The second mistake is one of details and completeness. What separates a great designer from a good one is the ability to not only come up with great concepts but to also see those through down to small details. The details are hard; making sure every part of the products works well and works together into a pleasing whole is hard to do. Playing out what a concept means down to the details is an important skill to learn.

What inspires you the most? Is there anybody among interactive designers whose work you find particularly inspiring?
I like looking at mechanical interfaces for inspiration. I started an online collection I add to when I have time called No Ideas But In Things. But I'm also inspired by a lot: film, television, architecture, nature, comics, street art, other physical products.
Among digital designers, Stamen Design always gets my eyes popping. Stimulant does great work for interactive spaces. Apple products (of course). My friends at Dopplr are constantly making their service better.
How do you sharpen your skills?
I try to read a lot. I have about 200 feeds in my RSS reader, and while I can't keep track of them all the time, I try to hear what people I respect are talking about. Then I try to figure out how what they are talking about fits into my work. The second step is important.
I also like to try new things and tinker. I'm learning how to do electronics right now, for instance, so I can build little devices with sensors. Tinkering increases your toolbox and lets you fail often and in a safe way.
What drink do you prefer to stimulate yourself during the design workflow?
I'm a tea drinker, not a coffee drinker, so that's my beverage of choice. Cream Earl Gray is my current favorite.
What is it you find most irritating and/or distracting while working?
My own ignorance, lack of skills, or inability to grasp new concepts. My own limitations are always more frustrating than almost anything external. My work place is always cluttered, noisy, and chaotic. That doesn't bother me overmuch.
In the fall of 2008 your book on 'Interactive Gestures' for O'Reilly is coming up. Give three reasons why somebody interested in web design should get a copy.

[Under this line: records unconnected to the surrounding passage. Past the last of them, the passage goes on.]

/-- The kind of an event decides its effect (R67). -/
theorem kindEffect_of_takes (hz : k.Takes e z) : KindEffect (eventKind e (lastStatus z.state)) k z := by
  cases hz with
  | opens hw =>
    rw [eventKind_reconfigured_iff.mpr ⟨_, _, _, _, rfl, hw, lastStatus_answer ..⟩]
    constructor <;> simp [EventKind.phaseAfter, EventKind.leaves, Conversion.start]
  | feeds hw hm =>
    rw [eventKind_fed_iff.mpr ⟨_, _, rfl, hw, lastStatus_answer ..⟩]
    constructor <;> simp [EventKind.phaseAfter, EventKind.leaves, hm]
  | overruns hw hm =>
    rw [eventKind_aborted_iff.mpr ⟨_, rfl, .inr ⟨_, hw, lastStatus_answer ..⟩⟩]
    constructor <;> simp [EventKind.phaseAfter, EventKind.leaves, hm]
  | finishes hw hm _ _ hq =>
    rw [eventKind_finished_iff.mpr ⟨_, rfl, hw, lastStatus_answer ..⟩]
    constructor <;> simp [EventKind.phaseAfter, EventKind.leaves, hm, hq]
  | breaks hw hm =>
    rw [eventKind_aborted_iff.mpr ⟨_, rfl, .inl ⟨hw, lastStatus_answer ..⟩⟩]
    constructor <;> simp [EventKind.phaseAfter, EventKind.leaves, hm]
  | pops hw =>
    rw [eventKind_of_pop hw]
    constructor <;> simp [EventKind.phaseAfter, EventKind.leaves]
  | resets he _ hq =>
    rw [eventKind_reset_iff.mpr he]
    constructor <;> simp [EventKind.phaseAfter, EventKind.leaves, abandon_phase, hq]
  | passes hquiet =>
    rw [eventKind_of_passesBy hquiet]
    constructor <;> simp [EventKind.phaseAfter, EventKind.leaves]

/-- A POP that returns OK hands over OUTQ's head (R66, R67). -/
theorem pop_ok_of_takes (hz : k.Takes (.command w) z) (hw : decode w = .ok .pop) (hok : lastStatus z.state = some .ok) :
    ∃ v, k.state.outq = v :: z.state.outq ∧ z.conv.popped = k.conv.popped ++ [v] := by
  generalize he : HostEvent.command w = e at hz
  cases hz with
  | pops _ hq => exact ⟨_, hq, rfl⟩
  | passes hquiet =>
    obtain rfl := HostEvent.command.inj he
    exact absurd hok (lastStatus_ne_of_passesBy hquiet hw rfl (by decide))
  | resets hreset =>
    subst he
    simp [hw] at hreset
  | _ => simp_all

/-- A CFG that returns OK leaves a new record (R63, R67). -/
theorem cfg_ok_of_receive {f t : BitVec 4} {pad : Bool} (hx : execEvent (.command w) k.state = .next s)
    (hw : decode w = .ok (.cfg f t pad)) (hok : lastStatus s = some .ok) :
    (k.receive (.command w)).conv = Conversion.start f t pad := by
  rw [receive_of_next hx, Tracked.note, hw]
  simp [Conversion.note, hok]

end Sys2Proof.Machine
end

section
/-! SUPPORT. Lists of commands without RST (40_converter.md R67), and what FIN adds to the bit stream or drops from it
(20_memory.md R34; 40_converter.md R65). -/

namespace Sys2Proof.Machine

variable {k z : Tracked} {e : HostEvent} {s t : State} {cs : List Instr}

/-- What every command of a list keeps, the list keeps. -/
theorem issueAll_keeps {P : Tracked → Prop} (keep : ∀ k, ∀ i ∈ cs, P k → P (k.issue i)) (h : P k) : P (k.issueAll cs) :=
  List.foldlRecOn cs Tracked.issue h fun j hj i hi => keep j i hi hj

/-- Only a reset moves MODE to IDLE (R16). -/
theorem not_idle_of_takes (hz : k.Takes e z) (he : ¬(e = .hardwareReset ∨ ∃ w, e = .command w ∧ decode w = .ok .rst))
    (hm : k.state.mode ≠ .idle) : z.state.mode ≠ .idle := by
  cases hz with
  | opens | overruns | breaks => simp
  | feeds | pops => exact hm
  | finishes _ _ _ hdone => simp [hdone]
  | resets hreset => exact absurd hreset he
  | passes _ hsame => exact hsame.1 ▸ hm

/-- No command but RST moves MODE to IDLE (R16). -/
theorem issue_not_idle {i : Instr} (hi : i ≠ .rst) (hm : k.state.mode ≠ .idle) : (k.issue i).state.mode ≠ .idle := by
  rw [issue_eq_receive]
  refine not_idle_of_takes (receive_takes k _) ?_ hm
  simp [decode_encode, hi]

/-- From a CFG on without RST, the outputs of a conversion that is open or has succeeded are not discarded (R67). -/
theorem live_of_not_idle (hp : k.PhaseAgrees) (hm : k.state.mode ≠ .idle)
    (h : k.conv.phase = .opened ∨ k.conv.phase = .succeeded) : k.Live := by
  obtain ⟨-, -, hsucceeded, -⟩ := hp
  exact h.imp_right fun hs => ⟨hs, (hsucceeded hs).resolve_right hm⟩

/-- A residual that is zero at the top of a symbol is all zero bits (R65). -/
theorem msbBits_of_topResidual_eq_zero {t b acc : Nat} (hb : b ≤ t) (h : topResidual t acc b = 0) :
    msbBits b acc = List.replicate b false := by
  rw [topResidual_eq _ hb, Nat.mul_eq_zero, or_iff_left (Nat.two_pow_pos _).ne'] at h
  rw [← msbBits_zero]
  exact msbBits_congr (h.trans (Nat.zero_mod _).symm)

/-- The padded symbol is the residual's bits and then zero bits (R65). -/
theorem msbBits_topResidual {t b acc : Nat} (hb : b ≤ t) :
    msbBits t (topResidual t acc b) = msbBits b acc ++ List.replicate (t - b) false := by
  rw [topResidual_eq _ hb]
  calc msbBits t (acc % 2 ^ b * 2 ^ (t - b))
    _ = msbBits (b + (t - b)) (acc % 2 ^ b * 2 ^ (t - b)) := by rw [Nat.add_sub_of_le hb]
    _ = msbBits b acc ++ List.replicate (t - b) false := by
      rw [msbBits_mul_two_pow, msbBits_congr (Nat.mod_mod ..)]

/-- At a FIN that returns OK the emitted bits are the pushed bits, with fewer than TO zero bits added (PAD = 1) or fewer than
FROM zero bits dropped (PAD = 0) (R34, R65). -/
theorem fin_ok_stream (h : k.StreamAgrees) (ho : k.conv.phase = .opened) (hx : execFin k.state = .next t)
    (hok : lastStatus t = some .ok) :
    (k.conv.pad = true → ∃ n, n < k.conv.toBits.toNat ∧
      stream k.conv.toBits.toNat (k.noteCommand .fin t).conv.output =
        stream k.conv.fromBits.toNat k.conv.input ++ List.replicate n false) ∧
    (k.conv.pad = false → ∃ n, n < k.conv.fromBits.toNat ∧
      stream k.conv.fromBits.toNat k.conv.input =
        stream k.conv.toBits.toNat (k.noteCommand .fin t).conv.output ++ List.replicate n false) := by
  obtain ⟨⟨hf, ht, hpad, -, hto, hto8⟩, hbits, hstream⟩ := h ho
  have hsame : (closeConversion k.state).outq = k.state.outq ++ [] := (List.append_nil _).symm
  rw [← hstream, ← hpad]
  rcases execFin_cases hx with ⟨-, rfl⟩ | ⟨-, -, -, -, rfl⟩ | ⟨-, hp, hb, -, rfl⟩ | ⟨-, hp, hb, rfl⟩ | ⟨-, -, -, rfl⟩ |
    ⟨-, hp, hb, hr, rfl⟩
  · simp at hok
  · simp at hok
  · have hlt : finResidual k.state < 2 ^ k.state.toBits.toNat := topResidual_lt ..
    have hnew := map_toNat_map_ofNat (w := 8) (List.forall_mem_singleton.mpr hlt) (ht ▸ hto8)
    refine ⟨fun _ => ⟨k.conv.toBits.toNat - k.state.bits.toNat, by omega, ?_⟩, by simp [hp]⟩
    rw [output_fin_ok (new := [finResidual k.state].map (BitVec.ofNat 8)) rfl, hnew, stream_append, stream_singleton,
      finResidual, ht, msbBits_topResidual hbits.le, List.append_assoc]
  · refine ⟨fun _ => ⟨0, hto, ?_⟩, by simp [hp]⟩
    rw [output_fin_ok hsame, hb]
    simp [msbBits]
  · simp at hok
  · refine ⟨by simp [hp], fun _ => ⟨k.state.bits.toNat, hf ▸ hb, ?_⟩⟩
    rw [finResidual, ht] at hr
    rw [output_fin_ok hsame, msbBits_of_topResidual_eq_zero hbits.le hr, List.map_nil, List.append_nil]

end Sys2Proof.Machine
end

section
/-! The statements about a whole conversion: O39, O40 and O54. -/

open Sys2Proof Sys2Proof.Machine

Sooner or later, and probably sooner, you will be asked to design for a touchscreen device. You'll want some guidance.
If you don't already, you'll probably own a touchscreen device or a Wii or at a minimum have used a public restroom where you put your hands under a sink to turn it on. Learning about how these work and how you could design them might make you a better designer.
Interactive gestures are transforming interaction design like we haven't seen since the 1970s, when the paradigms for using a PC were established. Every designer should know about them.
The principle you follow in life and work?
I have three:
'The Way you know is not The Way.' –Tao Te Ching
'A body in motion tends to stay in motion.' Newton's First Law
'If it was easy, then everyone would do it.'
The main thing you'd like a reader to remember about this interview.
The way to become a great designer is to learn as much as you can and put what you've learned into practice by designing a lot. That's all!